■ **DATA EXTRACT**
-- ==== Sys2Proof/Laws/Display.lean ====
section
/-! SUPPORT. The display: a cell after a write, the cells a sprite addresses (each of them once), and
what the loop of `DRW` leaves. -/

namespace Sys2Proof.Machine

theorem pixAt_setPix (px x : Fin 64) (py y : Fin 32) (b : Bool) (p : Screen) :
    pixAt px py (setPix x y b p) = if px = x ∧ py = y then b else pixAt px py p := by
  unfold pixAt setPix
  rw [Vector.getElem_set]
  by_cases hy : py = y
  · subst hy
    simp [Vector.getElem_set, Fin.val_inj, eq_comm]
  · rw [if_neg (by simpa [Fin.val_inj, eq_comm] using hy), if_neg (fun h => hy h.2)]

theorem pixAt_blankScreen (px : Fin 64) (py : Fin 32) : pixAt px py blankScreen = false := by
  simp [pixAt, blankScreen]

/-- Two screens with the same cells are the same screen. -/
theorem screen_ext {p q : Screen} (h : ∀ px py, pixAt px py p = pixAt px py q) : p = q := by
  refine Vector.ext fun y hy => Vector.ext fun x hx => ?_
  exact h ⟨x, hx⟩ ⟨y, hy⟩

/-! ## The cells of a sprite -/

theorem mem_rowCells {x0 y : Nat} {b : Byte} {c : Fin 64 × Fin 32} :
    c ∈ rowCells x0 y b ↔
      ∃ k, k < 8 ∧ b.getLsbD (7 - k) = true ∧ c.1 = Fin.ofNat 64 (x0 + k) ∧ c.2 = Fin.ofNat 32 y := by
  obtain ⟨px, py⟩ := c
  simp only [rowCells, List.mem_filterMap, List.mem_range]
  refine exists_congr fun k => and_congr_right fun _ => ?_
  split <;> simp [*, eq_comm]

theorem mem_spriteCells {x0 y0 : Nat} {l : List Byte} {c : Fin 64 × Fin 32} :
    c ∈ spriteCells x0 y0 l ↔
      ∃ r, ∃ h : r < l.length, c ∈ rowCells x0 (y0 + r) l[r] := by
  induction l generalizing y0 with
  | nil => simp [spriteCells]
  | cons b l ih =>
    rw [spriteCells, List.mem_append, ih]
    constructor
    · rintro (h | ⟨r, hr, h⟩)
      · exact ⟨0, Nat.succ_pos _, h⟩
      · exact ⟨r + 1, Nat.succ_lt_succ hr, by rw [show y0 + (r + 1) = y0 + 1 + r by omega]; exact h⟩
    · rintro ⟨r, hr, h⟩
      cases r with
      | zero => exact .inl h
      | succ r =>
        refine .inr ⟨r, Nat.lt_of_succ_lt_succ hr, ?_⟩
        rw [show y0 + 1 + r = y0 + (r + 1) by omega]
        exact h

/-- The eight columns of a row are eight different columns of the screen. -/
theorem rowCells_nodup (x0 y : Nat) (b : Byte) : (rowCells x0 y b).Nodup := by
  rw [List.Nodup, rowCells, List.pairwise_filterMap]
  refine List.nodup_range.imp_of_mem fun {i j} hi hj hij c hc c' hc' he => hij ?_
  simp only [List.mem_range] at hi hj
  split at hc <;> simp only [Option.some.injEq, reduceCtorEq] at hc
  split at hc' <;> simp only [Option.some.injEq, reduceCtorEq] at hc'
  subst hc hc'
  have h := congrArg (fun q => q.1.val) he
  simp only [Fin.ofNat, Fin.val_mk] at h
  omega

/-- A sprite of at most 32 rows addresses no cell twice. -/
theorem spriteCells_nodup {x0 y0 : Nat} {l : List Byte} (hl : l.length ≤ 32) :
    (spriteCells x0 y0 l).Nodup := by
  induction l generalizing y0 with
  | nil => exact List.nodup_nil
  | cons b l ih =>
    simp only [List.length_cons] at hl
    refine List.nodup_append.2 ⟨rowCells_nodup x0 y0 b, ih (by omega), fun c hc c' hc' he => ?_⟩
    subst he
    obtain ⟨_, _, _, _, h1⟩ := mem_rowCells.1 hc
    obtain ⟨r, hr, h⟩ := mem_spriteCells.1 hc'
    obtain ⟨_, _, _, _, h2⟩ := mem_rowCells.1 h
    have h3 := congrArg Fin.val (h1.symm.trans h2)
    simp only [Fin.ofNat, Fin.val_mk] at h3
    omega

/-! ## The loop of `DRW` -/

theorem drawCells_pix {e : Bool} {cells : List (Fin 64 × Fin 32)} {d : Drawing}
    (h : cells.Nodup) (px : Fin 64) (py : Fin 32) :
    pixAt px py (cells.foldl (drawCell e) d).pix =
      if (px, py) ∈ cells then !pixAt px py d.pix else pixAt px py d.pix := by
  induction cells generalizing d with
  | nil => simp
  | cons c cells ih =>
    obtain ⟨hc, hn⟩ := List.nodup_cons.1 h
    rw [List.foldl_cons, ih hn]
    simp only [drawCell, pixAt_setPix, List.mem_cons]
    by_cases he : (px, py) = c
    · subst he
      simp [hc]
    · have he' : ¬(px = c.1 ∧ py = c.2) := fun h => he (Prod.ext h.1 h.2)
      simp [he, he']

/-- A cell that is not the one drawn keeps its state. -/
theorem pixAt_drawCell_of_ne {e : Bool} {d : Drawing} {c c' : Fin 64 × Fin 32} (h : c' ≠ c) :
    pixAt c'.1 c'.2 (drawCell e d c).pix = pixAt c'.1 c'.2 d.pix := by
  have h' : ¬(c'.1 = c.1 ∧ c'.2 = c.2) := fun h1 => h (Prod.ext h1.1 h1.2)
  simp only [drawCell, pixAt_setPix, if_neg h']

theorem drawCells_collision {e : Bool} {cells : List (Fin 64 × Fin 32)} {d : Drawing}
    (h : cells.Nodup) :
    (cells.foldl (drawCell e) d).collision = true ↔
      d.collision = true ∨ ∃ c ∈ cells, pixAt c.1 c.2 d.pix = true := by
  induction cells generalizing d with
  | nil => simp
  | cons c cells ih =>
    obtain ⟨hc, hn⟩ := List.nodup_cons.1 h
    have hp : ∀ c' ∈ cells, pixAt c'.1 c'.2 (drawCell e d c).pix = pixAt c'.1 c'.2 d.pix :=
      fun c' h' => pixAt_drawCell_of_ne fun he => hc (he ▸ h')
    rw [List.foldl_cons, ih hn, List.exists_mem_cons_iff, ← or_assoc]
    refine or_congr (by simp [drawCell]) (exists_congr fun c' => and_congr_right fun h' => ?_)
    rw [hp c' h']

theorem drawCells_events {e : Bool} {cells : List (Fin 64 × Fin 32)} {d : Drawing}
    (h : cells.Nodup) :
    (cells.foldl (drawCell e) d).events =
      d.events ++
        if e then cells.map fun c => .pixelSet c.1 c.2 (!pixAt c.1 c.2 d.pix) else [] := by
  induction cells generalizing d with
  | nil => simp
  | cons c cells ih =>
    obtain ⟨hc, hn⟩ := List.nodup_cons.1 h
    have hp : ∀ c' ∈ cells, pixAt c'.1 c'.2 (drawCell e d c).pix = pixAt c'.1 c'.2 d.pix :=
      fun c' h' => pixAt_drawCell_of_ne fun he => hc (he ▸ h')
    rw [List.foldl_cons, ih hn, List.map_congr_left fun c' h' => by rw [hp c' h']]
    cases e <;> simp [drawCell]

/-- Whether pixel events are emitted changes neither the buffer nor the flag. -/
theorem drawCells_parameter (e e' : Bool) {cells : List (Fin 64 × Fin 32)} {d d' : Drawing}
    (hp : d.pix = d'.pix) (hc : d.collision = d'.collision) :
    (cells.foldl (drawCell e) d).pix = (cells.foldl (drawCell e') d').pix ∧
      (cells.foldl (drawCell e) d).collision = (cells.foldl (drawCell e') d').collision := by
  induction cells generalizing d d' with
  | nil => exact ⟨hp, hc⟩
  | cons c cells ih => exact ih (by simp [drawCell, hp]) (by simp [drawCell, hp, hc])

end Sys2Proof.Machine
end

■ **DESCRIPTION OF THE TASK**
All lines from the one containing "theorem drawCells_parameter (e" through the last line of the data, both included, are to be retyped exactly, and no other line belongs in the answer.

■ **RESPONSE FOR THIS EXERCISE**
theorem drawCells_parameter (e e' : Bool) {cells : List (Fin 64 × Fin 32)} {d d' : Drawing}
    (hp : d.pix = d'.pix) (hc : d.collision = d'.collision) :
    (cells.foldl (drawCell e) d).pix = (cells.foldl (drawCell e') d').pix ∧
      (cells.foldl (drawCell e) d).collision = (cells.foldl (drawCell e') d').collision := by
  induction cells generalizing d d' with
  | nil => exact ⟨hp, hc⟩
  | cons c cells ih => exact ih (by simp [drawCell, hp]) (by simp [drawCell, hp, hc])

end Sys2Proof.Machine
end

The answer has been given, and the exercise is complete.